**Directions**
Everything in the data below is to be reproduced without any deviation.

**Data for processing**
════════
/-! ### The stores -/

/-- R83, R84: WRITE GLYPH and WRITE PAGE HEADER: BAD_ARG, then IN_USE, then the cell or the header is replaced whole
and everything else is kept. -/
def Obligations.PageWritesReplaceWhole : Prop :=
  (∀ (s : State) (f : CommandFrame) (page code : Byte) (data : List Byte),
      s.Released → f.payload = page :: code :: data → data.length = 60 →
        (1 < page.toNat ∨ 127 < code.toNat →
            exec (.writeGlyph f) s = .next (replied s 0x40 f .badArg [] s)) ∧
          ∀ (p : Page) (c : Fin 128), page = p.byte → code.toNat = c.val →
            (s.PageHeld p → exec (.writeGlyph f) s = .next (replied s 0x40 f .inUse [] s)) ∧
              (¬s.PageHeld p →
                exec (.writeGlyph f) s = .next (replied s 0x40 f .ok []
                  (s.setPage p ⟨(s.page p).cells.set c (cellOfBytes data), (s.page p).header⟩)))) ∧
    ∀ (s : State) (f : CommandFrame) (page db am pm wd : Byte),
      s.Released → f.payload = [page, db, am, pm, wd] →
        (1 < page.toNat ∨ 118 < db.toNat ∨ 127 < am.toNat ∨ 127 < pm.toNat ∨ 121 < wd.toNat →
            exec (.writePageHeader f) s = .next (replied s 0x41 f .badArg [] s)) ∧
          ∀ p : Page, page = p.byte → db.toNat ≤ 118 → am.toNat ≤ 127 → pm.toNat ≤ 127 → wd.toNat ≤ 121 →
            (s.PageHeld p → exec (.writePageHeader f) s = .next (replied s 0x41 f .inUse [] s)) ∧
              (¬s.PageHeld p →
                exec (.writePageHeader f) s = .next (replied s 0x41 f .ok []
                  (s.setPage p ⟨(s.page p).cells, ⟨db.toNat, am.toNat, pm.toNat, wd.toNat⟩⟩)))

/-- R85, R184: READ GLYPH returns a cell's 60 bytes, or the header and the in-use status, and changes nothing; glyph row
r, column c stands in byte 3r + c div 4 of the cell data, column 4i in the two most significant places; every cell
data is legal, and reading a cell back gives the bytes it was written with. -/
def Obligations.GlyphCellsReadBack : Prop :=
  (∀ (s : State) (f : CommandFrame) (page sel : Byte),
      s.Released → f.payload = [page, sel] →
        (1 < page.toNat ∨ (127 < sel.toNat ∧ sel ≠ 0xFF) →
            exec (.readGlyph f) s = .next (replied s 0x42 f .badArg [] s)) ∧
          ∀ p : Page, page = p.byte →
            (∀ c : Fin 128, sel.toNat = c.val →
                exec (.readGlyph f) s = .next (replied s 0x42 f .ok (cellBytes (s.page p).cells[c]) s)) ∧
              ∀ used : Bool, (used = true ↔ s.PageHeld p) → sel = 0xFF →
                exec (.readGlyph f) s = .next (replied s 0x42 f .ok
                  [byteOf (s.page p).header.digitBase, byteOf (s.page p).header.amGlyph,
                    byteOf (s.page p).header.pmGlyph, byteOf (s.page p).header.weekdayBase,
                    if used then 0x01 else 0x00] s)) ∧
    (∀ (data : List Byte) (r : Fin 20) (c : Fin 12),
        data.length = 60 →
          (cellOfBytes data)[12 * r.val + c.val]? =
            some (shadeOf ((data.getD (3 * r.val + c.val / 4) 0).extractLsb' (2 * (3 - c.val % 4)) 2))) ∧
      (∀ data : List Byte, data.length = 60 → cellBytes (cellOfBytes data) = data) ∧
      ∀ cell : GlyphCell, (cellBytes cell).length = 60 ∧ cellOfBytes (cellBytes cell) = cell

/-- R92, R93: WRITE STRING: BAD_ARG, then IN_USE, then the slot's codes are replaced whole; READ STRING returns the
length, the codes and the reference count and changes nothing. -/
def Obligations.StringSlotsWriteAndRead : Prop :=
  (∀ (s : State) (f : CommandFrame) (slot len : Byte) (codes : List Byte),
      s.Released → f.payload = slot :: len :: codes → codes.length = len.toNat →
        (63 < slot.toNat ∨ 32 < len.toNat → exec (.writeString f) s = .next (replied s 0x43 f .badArg [] s)) ∧
          ∀ k : SlotId, slot.toNat = k.val → len.toNat ≤ 32 →
            ((s.slot k).refCount ≠ 0 → exec (.writeString f) s = .next (replied s 0x43 f .inUse [] s)) ∧
              ((s.slot k).refCount = 0 →
                exec (.writeString f) s = .next (replied s 0x43 f .ok [] (s.setSlot k ⟨codes, 0⟩)))) ∧
    ∀ (s : State) (f : CommandFrame) (slot : Byte),
      s.Released → f.payload = [slot] →
        (63 < slot.toNat → exec (.readString f) s = .next (replied s 0x44 f .badArg [] s)) ∧
          ∀ k : SlotId, slot.toNat = k.val →
            exec (.readString f) s = .next (replied s 0x44 f .ok
              (byteOf (s.slot k).codes.length :: (s.slot k).codes ++ [byteOf (s.slot k).refCount]) s)

/-! ### The calendar clock -/

/-- R101, R102: SET CLOCK takes a valid date and time and makes the clock RUNNING, and gives BAD_ARG for any other
value; HOLD CLOCK makes it STOPPED and keeps its value. -/
def Obligations.SetAndHoldClock : Prop :=
  (∀ (s : State) (f : CommandFrame) (v : ClockValue),
      s.Released → v.year < 65536 → v.month < 256 → v.day < 256 → v.hour < 256 → v.minute < 256 → v.second < 256 →
      v.milli < 65536 → f.payload = clockBytes v →
        ((2000 ≤ v.year ∧ v.year ≤ 2099 ∧ 1 ≤ v.month ∧ v.month ≤ 12 ∧ 1 ≤ v.day ∧
              v.day ≤ monthLength v.year v.month ∧ v.hour ≤ 23 ∧ v.minute ≤ 59 ∧ v.second ≤ 59 ∧ v.milli ≤ 999) →
            exec (.setClock f) s = .next
              (replied s 0x50 f .ok [] { s with clock := v, clockState := .running })) ∧
          (¬(2000 ≤ v.year ∧ v.year ≤ 2099 ∧ 1 ≤ v.month ∧ v.month ≤ 12 ∧ 1 ≤ v.day ∧
              v.day ≤ monthLength v.year v.month ∧ v.hour ≤ 23 ∧ v.minute ≤ 59 ∧ v.second ≤ 59 ∧ v.milli ≤ 999) →
            exec (.setClock f) s = .next (replied s 0x50 f .badArg [] s))) ∧
    ∀ (s : State) (f : CommandFrame),
      s.Released → f.payload = [] →
        exec (.holdClock f) s = .next (replied s 0x51 f .ok [] { s with clockState := .stopped })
════════
**Written answer**
/-! ### The stores -/

/-- R83, R84: WRITE GLYPH and WRITE PAGE HEADER: BAD_ARG, then IN_USE, then the cell or the header is replaced whole
and everything else is kept. -/
def Obligations.PageWritesReplaceWhole : Prop :=
  (∀ (s : State) (f : CommandFrame) (page code : Byte) (data : List Byte),
      s.Released → f.payload = page :: code :: data → data.length = 60 →
        (1 < page.toNat ∨ 127 < code.toNat →
            exec (.writeGlyph f) s = .next (replied s 0x40 f .badArg [] s)) ∧
          ∀ (p : Page) (c : Fin 128), page = p.byte → code.toNat = c.val →
            (s.PageHeld p → exec (.writeGlyph f) s = .next (replied s 0x40 f .inUse [] s)) ∧
              (¬s.PageHeld p →
                exec (.writeGlyph f) s = .next (replied s 0x40 f .ok []
                  (s.setPage p ⟨(s.page p).cells.set c (cellOfBytes data), (s.page p).header⟩)))) ∧
    ∀ (s : State) (f : CommandFrame) (page db am pm wd : Byte),
      s.Released → f.payload = [page, db, am, pm, wd] →
        (1 < page.toNat ∨ 118 < db.toNat ∨ 127 < am.toNat ∨ 127 < pm.toNat ∨ 121 < wd.toNat →
            exec (.writePageHeader f) s = .next (replied s 0x41 f .badArg [] s)) ∧
          ∀ p : Page, page = p.byte → db.toNat ≤ 118 → am.toNat ≤ 127 → pm.toNat ≤ 127 → wd.toNat ≤ 121 →
            (s.PageHeld p → exec (.writePageHeader f) s = .next (replied s 0x41 f .inUse [] s)) ∧
              (¬s.PageHeld p →
                exec (.writePageHeader f) s = .next (replied s 0x41 f .ok []
                  (s.setPage p ⟨(s.page p).cells, ⟨db.toNat, am.toNat, pm.toNat, wd.toNat⟩⟩)))

/-- R85, R184: READ GLYPH returns a cell's 60 bytes, or the header and the in-use status, and changes nothing; glyph row
r, column c stands in byte 3r + c div 4 of the cell data, column 4i in the two most significant places; every cell
data is legal, and reading a cell back gives the bytes it was written with. -/
def Obligations.GlyphCellsReadBack : Prop :=
  (∀ (s : State) (f : CommandFrame) (page sel : Byte),
      s.Released → f.payload = [page, sel] →
        (1 < page.toNat ∨ (127 < sel.toNat ∧ sel ≠ 0xFF) →
            exec (.readGlyph f) s = .next (replied s 0x42 f .badArg [] s)) ∧
          ∀ p : Page, page = p.byte →
            (∀ c : Fin 128, sel.toNat = c.val →
                exec (.readGlyph f) s = .next (replied s 0x42 f .ok (cellBytes (s.page p).cells[c]) s)) ∧
              ∀ used : Bool, (used = true ↔ s.PageHeld p) → sel = 0xFF →
                exec (.readGlyph f) s = .next (replied s 0x42 f .ok
                  [byteOf (s.page p).header.digitBase, byteOf (s.page p).header.amGlyph,
                    byteOf (s.page p).header.pmGlyph, byteOf (s.page p).header.weekdayBase,
                    if used then 0x01 else 0x00] s)) ∧
    (∀ (data : List Byte) (r : Fin 20) (c : Fin 12),
        data.length = 60 →
          (cellOfBytes data)[12 * r.val + c.val]? =
            some (shadeOf ((data.getD (3 * r.val + c.val / 4) 0).extractLsb' (2 * (3 - c.val % 4)) 2))) ∧
      (∀ data : List Byte, data.length = 60 → cellBytes (cellOfBytes data) = data) ∧
      ∀ cell : GlyphCell, (cellBytes cell).length = 60 ∧ cellOfBytes (cellBytes cell) = cell

/-- R92, R93: WRITE STRING: BAD_ARG, then IN_USE, then the slot's codes are replaced whole; READ STRING returns the
length, the codes and the reference count and changes nothing. -/
def Obligations.StringSlotsWriteAndRead : Prop :=
  (∀ (s : State) (f : CommandFrame) (slot len : Byte) (codes : List Byte),
      s.Released → f.payload = slot :: len :: codes → codes.length = len.toNat →
        (63 < slot.toNat ∨ 32 < len.toNat → exec (.writeString f) s = .next (replied s 0x43 f .badArg [] s)) ∧
          ∀ k : SlotId, slot.toNat = k.val → len.toNat ≤ 32 →
            ((s.slot k).refCount ≠ 0 → exec (.writeString f) s = .next (replied s 0x43 f .inUse [] s)) ∧
              ((s.slot k).refCount = 0 →
                exec (.writeString f) s = .next (replied s 0x43 f .ok [] (s.setSlot k ⟨codes, 0⟩)))) ∧
    ∀ (s : State) (f : CommandFrame) (slot : Byte),
      s.Released → f.payload = [slot] →
        (63 < slot.toNat → exec (.readString f) s = .next (replied s 0x44 f .badArg [] s)) ∧
          ∀ k : SlotId, slot.toNat = k.val →
            exec (.readString f) s = .next (replied s 0x44 f .ok
              (byteOf (s.slot k).codes.length :: (s.slot k).codes ++ [byteOf (s.slot k).refCount]) s)

/-! ### The calendar clock -/

/-- R101, R102: SET CLOCK takes a valid date and time and makes the clock RUNNING, and gives BAD_ARG for any other
value; HOLD CLOCK makes it STOPPED and keeps its value. -/
def Obligations.SetAndHoldClock : Prop :=
  (∀ (s : State) (f : CommandFrame) (v : ClockValue),
      s.Released → v.year < 65536 → v.month < 256 → v.day < 256 → v.hour < 256 → v.minute < 256 → v.second < 256 →
      v.milli < 65536 → f.payload = clockBytes v →
        ((2000 ≤ v.year ∧ v.year ≤ 2099 ∧ 1 ≤ v.month ∧ v.month ≤ 12 ∧ 1 ≤ v.day ∧
              v.day ≤ monthLength v.year v.month ∧ v.hour ≤ 23 ∧ v.minute ≤ 59 ∧ v.second ≤ 59 ∧ v.milli ≤ 999) →
            exec (.setClock f) s = .next
              (replied s 0x50 f .ok [] { s with clock := v, clockState := .running })) ∧
          (¬(2000 ≤ v.year ∧ v.year ≤ 2099 ∧ 1 ≤ v.month ∧ v.month ≤ 12 ∧ 1 ≤ v.day ∧
              v.day ≤ monthLength v.year v.month ∧ v.hour ≤ 23 ∧ v.minute ≤ 59 ∧ v.second ≤ 59 ∧ v.milli ≤ 999) →
            exec (.setClock f) s = .next (replied s 0x50 f .badArg [] s))) ∧
    ∀ (s : State) (f : CommandFrame),
      s.Released → f.payload = [] →
        exec (.holdClock f) s = .next (replied s 0x51 f .ok [] { s with clockState := .stopped })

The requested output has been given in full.